-- ==== Sys2Proof/Machine/Gvt.lean ====
section
/-!
DEFINITION. The reduction that computes a launch's GVT (06_virtual_time R102; 21_network R348 to R350), what a new GVT
frees, and the cut of wrap-up (R108 steps 4 to 8).
-/

namespace Sys2Proof.Machine

/-- The least of some values. -/
def leastList (xs : List Nat) : Option Nat := xs.foldl (fun m x => State.leastOf x m) none

namespace State

/-- A commit has come to a process's locked slot and waits for a checkpoint entry (R98). -/
def commitWaits (s : State) (tid : Nat) : Bool :=
  !s.checkpointFree tid && s.net.any fun p => match p.body with
    | .commit t home idx _ _ number => t == tid && (s.ctx tid).offer.state == .locked home idx number
    | _ => false

/-- What a timed process in a slot adds to a report (R102): the VTs of an outstanding timed offer, or LVT + 1 while it
runs; also while it is halted (R326), or waits for a checkpoint entry (R98). -/
def processItems (s : State) (key tid : Nat) : List Nat :=
  let c := s.ctx tid
  if !s.ofLaunch key c || c.spawned || c.status == .stopped && !c.halted || (s.proc c.proc).ended then []
  else if c.halted || s.commitWaits tid then [(s.proc c.proc).lvt + 1]
  else
    match c.offer.state with
    | .opened | .locked _ _ _ => (c.offer.entries.filter fun x => x.timed && !x.gone).map OfferEntry.vt
    | .closed | .committed _ => [(s.proc c.proc).lvt + 1]

/-- What the entries of an event home add (R349): headers, standing offers and the occurrence in progress. -/
def homeItems (s : State) (key pcn : Nat) : List Nat :=
  ((s.core pcn).arb.filter fun e => e.2.launch == key && e.2.state != .free && e.2.desc.timed).flatMap fun e =>
    e.2.headers.map Header.vt ++ e.2.standing.map Standing.vt ++ e.2.current.toList.map Occurrence.vt

/-- Ingress floors of the flows bound to a launch's timed events at a home (R102, R355). -/
def floorItems (s : State) (key pcn : Nat) : List Nat :=
  (s.bindings.flatMap Prod.snd).flatMap fun b =>
    let e := s.entry b.home b.entry
    if b.home = pcn && e.gen = b.gen && e.launch = key && e.desc.timed then
      (if b.floors.isEmpty then [1] else b.floors.map Prod.snd)
    else []

/-- The least of the items that a core holds for a launch (R349 step 2). -/
def leastAt (s : State) (key pcn : Nat) : Option Nat :=
  leastList (((List.range 16).flatMap fun k => s.processItems key (pcn * 16 + k)) ++ s.homeItems key pcn ++
    s.floorItems key pcn)

/-- The lesser of two values that may be missing. -/
def leastBoth (a b : Option Nat) : Option Nat :=
  match a with
  | none => b
  | some x => leastOf x b

/-- A core reports for a pass (R349 step 2), in its launch's colour (R340). -/
def reportPass (s : State) (pcn root key round pass : Nat) : State :=
  let r := s.reduction pcn key
  let sum : Int := if r.red then (r.sentWhite : Int) - r.recvWhite else (r.sentRed : Int) - r.recvRed
  s.post .control pcn root (s.launchColour key) (.gvtReport key round pass (leastBoth (s.leastAt key pcn) r.leastSent) sum 1)

/-- Something is sent to every core of a launch. -/
def tellCores (s : State) (src : Nat) (l : Launch) (body : Body) : State :=
  l.cores.foldl (fun t pcn => t.post .control src pcn none body) s

/-- The GVT service core (R14, R349). -/
def gvtService? (s : State) : Option Nat := (s.roleCores 3).head?

/-- The root starts to combine a pass. -/
def openPass (s : State) (root key : Nat) : State :=
  s.modCore root fun k => { k with gvtStages := (k.gvtStages.filter fun g => g.launch != key) ++ [⟨key, none, 0, 0⟩] }

end State

/-- GVT_ROUND_START (R349, R350): every 2 µs or on request, while no round runs and the launch's colour group is neither
out nor frozen. -/
def execGvtRoundStart (launch : Nat) (s : State) : Res :=
  match s.launch? launch, s.gvtService? with
  | some l, some root =>
    if l.spec.timed && State.launchHolds l && l.phase != .ended && l.round.isNone &&
        (l.requested || decide (l.lastRound + 2000 ≤ s.now)) && s.colourRuns (s.launchColour launch) then
      let s1 := s.setLaunch launch
        { l with round := some l.nextRound, nextRound := l.nextRound + 1, pass := 1, requested := false, lastRound := s.now }
      .next ((s1.openPass root launch).tellCores root l (.gvtStart launch l.nextRound))
    else .next s
  | _, _ => .next s

/-- GVT_START_PACKET (R348, R349): a core switches its reduction colour and reports; the start of a later pass makes it
report again. -/
def execGvtStartPacket (n : Nat) (s : State) : Res :=
  match s.arrive n with
  | some (⟨_, src, dst, _, _, .gvtStart key round⟩, s1) =>
    let s2 := s1.modReduction dst key fun r => { r with red := !r.red, leastSent := none }
    .next (s2.reportPass dst src key round 1)
  | some (⟨_, src, dst, _, _, .gvtPass key round pass⟩, s1) => .next (s1.reportPass dst src key round pass)
  | _ => .next s

namespace State

/-- The root takes a report (R349 steps 3 and 4): the next pass while the old-colour sum is not zero, else the result, which a
wrap-up that has requested the round takes as WRAPVT (R108 step 4). -/
def takeReport (s : State) (root key round pass : Nat) (least : Option Nat) (sum : Int) (cores : Nat) : State :=
  match s.launch? key, (s.core root).gvtStages.find? fun g => g.launch == key with
  | some l, some g =>
    if l.round ≠ some round || l.pass ≠ pass then s
    else
      let g' : GvtStage := ⟨key, leastBoth least g.least, g.sum + sum, g.cores + cores⟩
      if g'.cores < l.cores.length then
        s.modCore root fun k => { k with gvtStages := (k.gvtStages.filter fun x => x.launch != key) ++ [g'] }
      else if g'.sum ≠ 0 then
        ((s.setLaunch key { l with pass := pass + 1 }).openPass root key).tellCores root l (.gvtPass key round (pass + 1))
      else
        let gvt := match g'.least with | some m => m - 1 | none => 2 ^ 64 - 1
        let found := match l.cutRound with
          | some k => if k ≤ round then some (max l.gvt gvt) else l.cutVt
          | none => l.cutVt
        (s.setLaunch key { l with round := none, cutVt := found }).tellCores root l (.gvtResult key gvt)
  | _, _ => s

/-- A report meets another of the same pass at a router that lies on both routes, and the two go on as one (R349 step
3). -/
def combineReport (s : State) (n : Nat) (p : Packet) (router key round pass : Nat) (least : Option Nat) (sum : Int)
    (cores : Nat) : State :=
  let passes (q : Packet) : Bool := q.src == router || (route 128 q.src q.dst).any fun h => h.1 == router
  let same (x : Packet × Nat) : Bool :=
    x.2 != n && x.1.dst == p.dst && passes x.1 && match x.1.body with
      | .gvtReport k r q _ _ _ => k == key && r == round && q == pass
      | _ => false
  match s.net.zipIdx.find? same with
  | some (⟨_, _, _, _, _, .gvtReport _ _ _ least' sum' cores'⟩, m) =>
    if passes p then
      let body := Body.gvtReport key round pass (leastBoth least least') (sum + sum') (cores + cores')
      { s with net := listDrop n (listPut m { p with src := router, body := body } s.net) }
    else s
  | _ => s

end State

/-- GVT_PASS_REPORT (R349): a report reaches a router on its way, or the root. A root that does not accept reduction
packets drops it (R295). -/
def execGvtPassReport (n router : Nat) (s : State) : Res :=
  match s.net[n]? with
  | some p =>
    match p.body with
    | .gvtReport key round pass least sum cores =>
      if router = p.dst then
        match s.arrive n with
        | some (_, s1) =>
          if (s.core p.dst).fwctl.getLsbD 3 then .next (s1.takeReport p.dst key round pass least sum cores)
          else .next (s1.countDrop p.dst)
        | none => .next s
      else .next (s.combineReport n p router key round pass least sum cores)
    | _ => .next s
  | none => .next s

namespace State

/-- Checkpoints whose occurrences GVT has reached are freed with the journal entries that follow them, oldest first
(R98). -/
def freeCheckpoints (s : State) (tid gvt : Nat) : Nat → State
  | 0 => s
  | fuel + 1 =>
    let c := s.ctx tid
    if ckLive c = 0 then s
    else if gvt < memNat s.mem (ckEntryKey tid c (ckHead c) + 16) 8 then s
    else
      let c1 := { c with
        ckpos := setField (setField c.ckpos 0 12 ((ckHead c + 1) % max 1 (ckLen c))) 16 12 (ckLive c - 1) }
      let head := if ckLive c1 = 0 then jTail c1 else memNat s.mem (ckEntryKey tid c1 (ckHead c1) + 40) 8
      let c2 := { c1 with jpos := setField c1.jpos 0 16 head }
      let first := c2.ckseq.toNat - ckLive c2
      freeCheckpoints ((s.setCtx tid c2).modProc c.proc fun p =>
        { p with
          sent := p.sent.filter fun x => decide (first ≤ x.seq) }) tid gvt fuel

/-- A core learns a launch's GVT (R349): it never lowers it; checkpoints and kept occurrences that GVT has reached are freed
(R98, R100). -/
def deliverGvt (s : State) (pcn key gvt : Nat) : State :=
  let g := max (s.reduction pcn key).gvt gvt
  let s1 := (s.modReduction pcn key fun r => { r with gvt := g }).modLaunch key fun l => { l with gvt := max l.gvt g }
  let s2 := s1.modCore pcn fun k => { k with
    arb := tableMap (fun _ e =>
      if e.launch = key then
        { e with past := e.past.filter fun o => decide (g < o.vt) }
      else e) k.arb }
  ((List.range 16).map (pcn * 16 + ·)).foldl (fun t tid =>
    if t.ofLaunch key (t.ctx tid) && !(t.ctx tid).spawned then t.freeCheckpoints tid g 4096 else t) s2

end State

/-- GVT_RESULT (R349): while the launch's colour group is out or frozen, GVT holds its last value (R350). -/
def execGvtResult (n : Nat) (s : State) : Res :=
  match s.arrive n with
  | some (⟨_, _, dst, _, _, .gvtResult key gvt⟩, s1) =>
    if s.colourRuns (s.launchColour key) then .next (s1.deliverGvt dst key gvt) else .next s
  | _ => .next s

namespace State

/-! ## The cut (R108 steps 4 to 8) -/

/-- Every timed process of a launch has ended or stands at its stop point (R108 step 3). -/
def allStopped (s : State) (key : Nat) : Bool := (s.threadsOf key).all fun tid => (s.ctx tid).wrapStop

/-- A process rolls back to its earliest occurrence after the cut (R108 step 5). -/
def undoAfter (s : State) (tid cut : Nat) : State :=
  match (s.proc (s.ctx tid).proc).occs.find? fun o => decide (cut < o.vt) with
  | some o => s.rollback tid o.seq
  | none => s

/-- The occurrences after the cut are cancelled at their homes (R100, R108 step 5). -/
def cancelAfter (s : State) (key cut : Nat) : State :=
  (s.cores.flatMap fun k => k.2.arb.map fun e => (k.1, e.1)).foldl (fun t x =>
    let e := t.entry x.1 x.2
    if e.launch = key then
      (e.past.filter fun o => decide (cut < o.vt)).foldl (fun t o => t.cancelOccurrence x.1 x.2 o.number fun _ => true) t
    else t) s

/-- Deferred actions whose tag is not below the cut are discarded (R108 step 6); a send's copy ends as cancelled
(R356). -/
def discardDeferred (s : State) (key cut : Nat) : State :=
  let gone (d : Deferred) : Bool := (s.proc d.proc).launch == some key && decide (cut < d.lvt)
  let isSend (k : CoreS) (j : Job) : Bool := k.deferred.any fun d => gone d && match d.action with
    | .send job _ _ => job == j.id
    | .write _ _ _ _ => false
  { s with cores := tableMap (fun _ k => { k with
      deferred := k.deferred.filter fun d => !gone d
      cpQueue := k.cpQueue.map fun j =>
        if isSend k j then endedWith 1 { j with awaitAck := false, cancelled := true } else j }) s.cores }

/-- The deferred actions of a launch that the cut has left are performed (R108 step 6). -/
def performRetained (s : State) (key : Nat) : State :=
  let ours (d : Deferred) : Bool := (s.proc d.proc).launch == some key
  ((s.cores.flatMap fun k => (k.2.deferred.filter ours).map fun d => (k.1, d)).foldl (fun t x =>
    (t.modCore x.1 fun k => { k with deferred := k.deferred.erase x.2 }).performDeferred x.1 x.2) s).settlePins

/-- The cut of a timed launch's wrap-up at WRAPVT (R108 steps 5 to 8). -/
def wrapCut (s : State) (key cut : Nat) (l : Launch) : State :=
  let tids := s.threadsOf key
  let s1 := ((tids.foldl (fun t tid => t.undoAfter tid cut) s).cancelAfter key cut).discardDeferred key cut
  let s2 := (l.cores.foldl (fun t pcn => t.deliverGvt pcn key cut) s1).performRetained key
  let s3 := (s2.endLatchJobs key).wrapCopies key l
  let s4 := s3.modLaunch key fun l => { l with phase := .wrapped, wrapvt := cut, diverted := !tids.isEmpty }
  tids.foldl (fun t tid => t.modCtx tid fun c => { c.abandon with divert := true, wrapStop := false }) s4

end State

/-- WRAPUP_CUT (R108 steps 4 to 8), while the launch's group is neither out nor frozen (R324, R325): once every timed process has
reached its stop point, wrap-up requests a round (R350); when that has found WRAPVT, the cut is made. -/
def execWrapupCut (launch : Nat) (s : State) : Res :=
  match s.launch? launch with
  | some l =>
    if l.phase = .stopping && s.allStopped launch && s.colourRuns (s.launchColour launch) then
      match l.cutVt, l.cutRound with
      | some cut, _ => .next (s.wrapCut launch cut l)
      | none, none => .next (s.setLaunch launch { l with cutRound := some l.nextRound, requested := true })
      | none, some _ => .next s
    else .next s
  | none => .next s

end Sys2Proof.Machine
end

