/-- An opportunistic group that runs, and holds cores. -/
def canSwitch (s : State) (colour : Nat) : Bool :=
  (s.group colour).phase == .running && !(s.groupLaunches colour).isEmpty &&
    (s.groupLaunches colour).all fun e => !s.isGuaranteed e.2.region

/-- The class of a group: the highest of its launches. -/
def groupClass (s : State) (colour : Nat) : Nat :=
  (s.groupLaunches colour).foldl (fun m e => max m (s.prioOf e.2.region)) 0

/-- The slack of a group: the least of its launches. -/
def groupSlack (s : State) (colour : Nat) : Int :=
  match s.groupLaunches colour with
  | [] => 0
  | e :: t => t.foldl (fun m x => min m (s.slackOf x.2)) (s.slackOf e.2)

/-- The group that is switched out first among some: the lowest class, then the most slack (R318). -/
def victim? (s : State) (among : Nat → Bool) : Option Nat :=
  ((List.range 64).filter fun c => s.canSwitch c && among c).foldl (fun best c =>
    match best with
    | none => some c
    | some b =>
      if s.groupClass c < s.groupClass b || (s.groupClass c == s.groupClass b && decide (s.groupSlack b < s.groupSlack c))
      then some c else some b) none

/-- The opportunistic launches that will hold their cores at a time: those of groups that do not stop before. -/
def opportunisticLaunches (s : State) (t : Nat) : List Launch :=
  (s.launches.filter fun e =>
    let g := s.group (s.colourOf e.2.region)
    holdsResources e.2 && !s.isGuaranteed e.2.region &&
      (g.phase == .running || g.resume.isSome || (g.phase == .notified && decide (t < g.time)))).map Prod.snd

/-- Cores that opportunistic launches will hold at a time. -/
def opportunisticAt (s : State) (t : Nat) : Nat := (s.opportunisticLaunches t).foldl (fun n l => n + l.cores.length) 0

/-- A launch that waits in a queue to be taken, or for its batch's commit. -/
def waitingLaunch? (s : State) (key : Nat) : Option Launch :=
  let mine : Effect → Option Launch
    | .admission l => if launchKey l.region l.seq = key then some l else none
    | _ => none
  s.queues.findSome? fun q => (q.2.members.map Prod.snd ++ q.2.effects.flatMap Prod.snd).findSome? mine

/-- The particular cores that a window needs: those of its launch's rectangle (R304, R318). -/
def windowCores (s : State) (w : Window) : List Nat :=
  match (s.launch? w.1).or (s.waitingLaunch? w.1) with
  | some l => if l.spec.place = 3 then s.rectCores l.spec.rect else []
  | none => []

/-- A group holds a core of some. -/
def groupHolds (s : State) (need : List Nat) (colour : Nat) : Bool := (s.groupCores colour).any need.contains

/-- Groups are switched out, at 30 µs before a window opens, until it finds its cores: those that it needs, and enough of them
(R318). -/
def switchFor (s : State) (start : Nat) (need : List Nat) : Nat → State
  | 0 => s
  | fuel + 1 =>
    let held := (s.opportunisticLaunches start).any fun l => l.cores.any need.contains
    if !held && decide (heldAt s.reservations start + s.opportunisticAt start ≤ s.userCount) then s
    else
      match s.victim? fun c => !held || s.groupHolds need c with
      | some c => switchFor (s.notify c (start - 30000) false) start need fuel
      | none => s

/-- The switches that the windows of the reservation tables need (R318). -/
def switchForWindows (s : State) : State :=
  (s.reservations.filter fun w => decide (s.now < w.2.2.1)).foldl (fun t w => t.switchFor w.2.2.1 (s.windowCores w) 64) s

end State

/-! ## Shapes of a placement (R304, R382) -/

/-- A strictly rising list. -/
def rising : List Nat → Bool
  | [] | [_] => true
  | x :: y :: t => decide (x < y) && rising (y :: t)

namespace State

/-- A core that a placement may take: a user core that has not been retired and that no launch occupies. -/
def placeable (s : State) (pcn : Nat) : Bool := s.isUser pcn && !s.countsFused pcn && s.coreFree pcn

/-- Free cores of a list of positions. -/
def freeOf (s : State) (pcns : List Nat) : List Nat := pcns.filter s.placeable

◆ ◆ ◆ ◆

## Task directions
Working from the material above, restate word for word the lines between the line with "let mine : Effect → Option Launch" and the line with "match s.victim? fun", both included, and only those.

## Response below
  let mine : Effect → Option Launch
    | .admission l => if launchKey l.region l.seq = key then some l else none
    | _ => none
  s.queues.findSome? fun q => (q.2.members.map Prod.snd ++ q.2.effects.flatMap Prod.snd).findSome? mine

/-- The particular cores that a window needs: those of its launch's rectangle (R304, R318). -/
def windowCores (s : State) (w : Window) : List Nat :=
  match (s.launch? w.1).or (s.waitingLaunch? w.1) with
  | some l => if l.spec.place = 3 then s.rectCores l.spec.rect else []
  | none => []

/-- A group holds a core of some. -/
def groupHolds (s : State) (need : List Nat) (colour : Nat) : Bool := (s.groupCores colour).any need.contains

/-- Groups are switched out, at 30 µs before a window opens, until it finds its cores: those that it needs, and enough of them
(R318). -/
def switchFor (s : State) (start : Nat) (need : List Nat) : Nat → State
  | 0 => s
  | fuel + 1 =>
    let held := (s.opportunisticLaunches start).any fun l => l.cores.any need.contains
    if !held && decide (heldAt s.reservations start + s.opportunisticAt start ≤ s.userCount) then s
    else
      match s.victim? fun c => !held || s.groupHolds need c with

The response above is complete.